Access for some of the churches is closed to women, although they are allowed to land on the banks of the island but not permitted to proceed further. However women are permitted to visit churches on Zeghne Peninsula and nearby church of Ura Kidane Mehret, as well as Narga Sellassie.

Kebran Gabriel: is renowned for a magnificent manuscript to the Four Gospels which is believed to date back to at least the late fourteenth or early fifteenth century. Ura Kidane Mehret: is more decorative with a huge, conical thatched roof is painted with scenes from Biblical lore.

Daga Istifanos: is considered one of the most sacred on Lake Tana, and said to have served as a temporary hiding place for the Ark of the Covenant.

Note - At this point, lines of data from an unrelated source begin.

-- ==== Sys2Proof/Machine/Array.lean ====
section
/-!
DEFINITION. Pontoon arrays (R256–R281): array programs and their check, array jobs, slices, span reads and the
instructions.
-/
namespace Sys2Proof.Machine

/-! ### Operand pairs (R247) -/

/-- FMAs per cell and handshake of an operand pair, and whether it accumulates in INT32 (R247). DESIGN CHOICE (log entry 58): a pair in which
one INT8 side alone carries MX has no row in R247's table and no accumulator, and is none. -/
def pairOf (a b : FmtWord) : Option (Nat × Bool) :=
  let half := fun (c : Nat) => c == 1 || c == 2
  let small := fun (c : Nat) => decide (3 ≤ c) && decide (c ≤ 6)
  if a.fmt = 0 ∧ b.fmt = 0 then some (1, false)
  else if half a.fmt && half b.fmt then some (2, false)
  else if a.fmt = 7 ∧ b.fmt = 7 then some (8, false)
  else if small a.fmt && (small b.fmt || b.fmt == 7) then some (4, false)
  else if a.mx || b.mx then (if a.mx && b.mx && a.fmt == 9 && b.fmt == 9 then some (4, false) else none)
  else if a.fmt = 10 ∧ b.fmt = 10 then some (8, true)
  else if (a.fmt = 9 ∨ a.fmt = 10) ∧ (b.fmt = 9 ∨ b.fmt = 10) then some (4, true)
  else none

/-! ### Programs (R267–R269, R273) -/

/-- An instruction's fields (R268). -/
structure AIns where
  op : Nat
  bank : Nat
  rsv : Nat
  slot : Nat
  sub : Nat
  count : Nat
  imm : Nat
  deriving DecidableEq, Repr

/-- LEN of a program image (R267). -/
def progLen (image : List Byte) : Nat := bits (leNat (sliceBytes image 0 2)) 0 9

def progA (image : List Byte) : Nat := leNat (sliceBytes image 2 1)

def progB (image : List Byte) : Nat := leNat (sliceBytes image 3 1)

/-- ACC = 1: INT32 accumulators. -/
def progInt (image : List Byte) : Bool := bit (leNat (sliceBytes image 4 1)) 0

/-- Instruction `i` of a program image. -/
def progIns (image : List Byte) (i : Nat) : AIns :=
  let n := leNat (sliceBytes image (64 + 8 * i) 8)
  ⟨bits n 58 6, bits n 56 2, bits n 55 1, bits n 52 3, bits n 48 4, bits n 32 16, bits n 0 32⟩

def opLoop : Nat := 0x01
def opMac : Nat := 0x08
def opElt : Nat := 0x10
def opRowred : Nat := 0x14
def opCmpx : Nat := 0x15
def opIdx : Nat := 0x16
def opDrain : Nat := 0x18
def opEnd : Nat := 0x3F

/-- ELT reads a vector: ADDROW, ADDCOL and MULROW. -/
def eltVector (sub : Nat) : Bool := decide (3 ≤ sub) && decide (sub ≤ 5)

/-- Slots an instruction reads. -/
def AIns.reads (i : AIns) : List Nat :=
  if i.op = opMac then [i.slot, i.imm % 8] else if i.op = opElt ∧ eltVector i.sub then [i.slot] else []

/-- Handshakes of an instruction (R269). -/
def AIns.handshakes (i : AIns) : Nat :=
  if i.op = opMac then i.count
  else if i.op = opElt then (if i.sub = 6 ∨ i.sub = 7 then 4 else 1)
  else if i.op = opRowred then 128
  else if i.op = opCmpx then 2
  else if i.op = opIdx then 1
  else if i.op = opDrain then 64
  else 0

/-- A reserved opcode or SUB value, or a CMPX distance that is none of those named (R269, R273). -/
def AIns.reserved (i : AIns) : Bool :=
  !([opLoop, opMac, opElt, opRowred, opCmpx, opIdx, opDrain, opEnd].contains i.op)
    || (i.op == opElt && decide (12 ≤ i.sub)) || (i.op == opRowred && decide (2 ≤ i.sub)) || (i.op == opDrain && decide (3 ≤ i.sub))
    || (i.op == opCmpx && !([1, 2, 4, 8, 16, 32].contains (i.imm % 64)))

/-- Every field that the opcode does not use is 0 (R268, R269). -/
def AIns.unusedZero (i : AIns) : Bool :=
  let none_ := fun (l : List Nat) => l.all (· == 0)
  i.rsv == 0 &&
    (if i.op = opLoop then none_ [i.bank, i.slot, i.sub, i.imm / 256]
     else if i.op = opMac then none_ [i.sub / 2, i.imm / 8]
     else if i.op = opElt then none_ [i.count]
     else if i.op = opRowred then none_ [i.slot, i.count, i.imm]
     else if i.op = opCmpx then none_ [i.slot, i.sub / 2, i.count, i.imm / 64]
     else if i.op = opIdx then none_ [i.bank, i.slot, i.sub / 2, i.count, i.imm]
     else if i.op = opDrain then none_ [i.imm]
     else none_ [i.bank, i.slot, i.sub, i.count, i.imm])

/-- LOOPs whose body holds instruction `i`. -/
def loopsAround (image : List Byte) (i : Nat) : Nat :=
  ((List.range i).filter (fun j => (progIns image j).op == opLoop && decide (i ≤ j + (progIns image j).imm % 256))).length

/-- Why instruction `i` makes an array refuse its image (R273, R616); 0 = it does not. -/
def insBad (image : List Byte) (i : Nat) : Nat :=
  let s := progIns image i
  let slots := leNat (sliceBytes image 5 1)
  if s.reserved then 1
  else if !s.unusedZero then 2
  else if s.op = opLoop ∧ (4 ≤ loopsAround image i ∨ progLen image ≤ i + s.imm % 256) then 3
  else if (s.reads ++ (if s.op = opDrain then [s.slot] else [])).any (fun k => !bit slots k) then 5
  else if s.op = opElt ∧ progInt image ∧ !([0, 8, 9, 10, 11].contains s.sub) then 8
  else 0

/-- Why an array refuses an image (R273, R616): reason and instruction index. The header is checked first. -/
def progBad (image : List Byte) : Option (Nat × Nat) :=
  let n := progLen image
  let a := progA image
  let b := progB image
  let pair := pairOf (fmtWord a) (fmtWord b)
  if !fmtWordOk a || !fmtWordOk b then some (7, 0)
  else if pair.map (·.2) ≠ some (progInt image) then some (6, 0)
  else if n = 0 ∨ 256 < n ∨ (List.range n).all (fun i => (progIns image i).op != opEnd) then some (4, 0)
  else match (List.range n).find? (fun i => insBad image i != 0) with
    | some i => some (insBad image i, i)
    | none => none

/-! ### Job descriptors (R275) -/

/-- An operand slot (R275). -/
structure ASlot where
  addr : Nat
  lva : Bool
  kind : Nat
  stride : Nat
  sstride : Nat
  scale : Nat
  fmt : Nat
  deriving DecidableEq, Repr

/-- Slot `s` of an array job. -/
def FOp.slot (o : FOp) (s : Nat) : ASlot :=
  let b := 128 + 32 * s
  ⟨o.fld b 0 57, o.fld b 57 1 == 1, o.fld b 58 2, o.fld (b + 8) 0 32, o.fld (b + 12) 0 32, o.fld (b + 16) 0 57, o.fld (b + 24) 0 8⟩

def FOp.progAddr (o : FOp) : Nat := o.fld 64 0 52
def FOp.reload (o : FOp) : Bool := o.fld 64 52 1 == 1
def FOp.arrayMask (o : FOp) : Nat := o.fld 72 0 16
def FOp.fanout (o : FOp) : Nat := o.fld 74 0 5
def FOp.splitK (o : FOp) : Bool := o.fld 75 0 2 == 1
def FOp.rowsM (o : FOp) : Nat := o.fld 76 0 32
def FOp.colsN (o : FOp) : Nat := o.fld 80 0 32
def FOp.lenK (o : FOp) : Nat := o.fld 84 0 32

/-- The fields of an array job's descriptor. -/
def jobFields : List (Nat × Nat) :=
  headerFields ++ [(512, 53), (576, 16), (592, 5), (600, 2), (608, 32), (640, 32), (672, 32)]
    ++ (List.range 8).flatMap (fun s => [(1024 + 256 * s, 60), (1088 + 256 * s, 32), (1120 + 256 * s, 32), (1152 + 256 * s, 57), (1216 + 256 * s, 8)])

/-- A descriptor that R275 allows; the format words of all eight slots are judged here, before any access (R237). -/
def FOp.jobOk (o : FOp) : Bool :=
  reservedZero o.desc jobFields && (List.range 8).all (fun s => fmtWordOk (o.slot s).fmt) && o.progAddr % 64 == 0 && decide (1 ≤ o.fanout) && decide (o.fanout ≤ 16)
    && decide (o.fanout ≤ popCount 16 o.arrayMask) && decide (o.fld 75 0 2 ≤ 1) && decide (1 ≤ o.rowsM) && decide (1 ≤ o.colsN)

/-- The tiles of slice `s` (R277). -/
def FOp.sliceTiles (o : FOp) (s : Nat) : List Nat :=
  let t := ceilDiv o.rowsM 64 * ceilDiv o.colsN 64
  if o.splitK then List.range t
  else
    let q := t / o.fanout
    let r := t % o.fanout
    List.range' (s * q + min s r) (q + b2n (decide (s < r)))

/-- The K elements of slice `s`: first, one past the last (R277). -/
def FOp.sliceK (o : FOp) (s : Nat) : Nat × Nat :=
  if o.splitK then
    let q := ceilDiv (ceilDiv o.lenK o.fanout) 32 * 32
    (s * q, min ((s + 1) * q) o.lenK)
  else (0, o.lenK)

On this stands the church of Saint Stifanos which houses the Holly Madonna painted around 1434. The real historic interest lies in its treasury where there are glass-sided coffins containing the mummified remains of several of the former emperors of Ethiopia.

Tana Cherkos: this ancient monastery is found on the eastern shore of Lake Tana. Tradition tells us that St. Mary rested here under a wall during her flight to Egypt, and stayed for three months and ten days. The monks claim that they owned a necklace which she left when she departed. It is also said that the monastery was a sacred place of the Jews. Menelik I and the Jewish nobles, after fleeing from King Solomon, brought the Ark of the covenant to this monastery and built a temple over it, which was decorated with precious stones. Six hundred years later, the Ark was brought to Axum.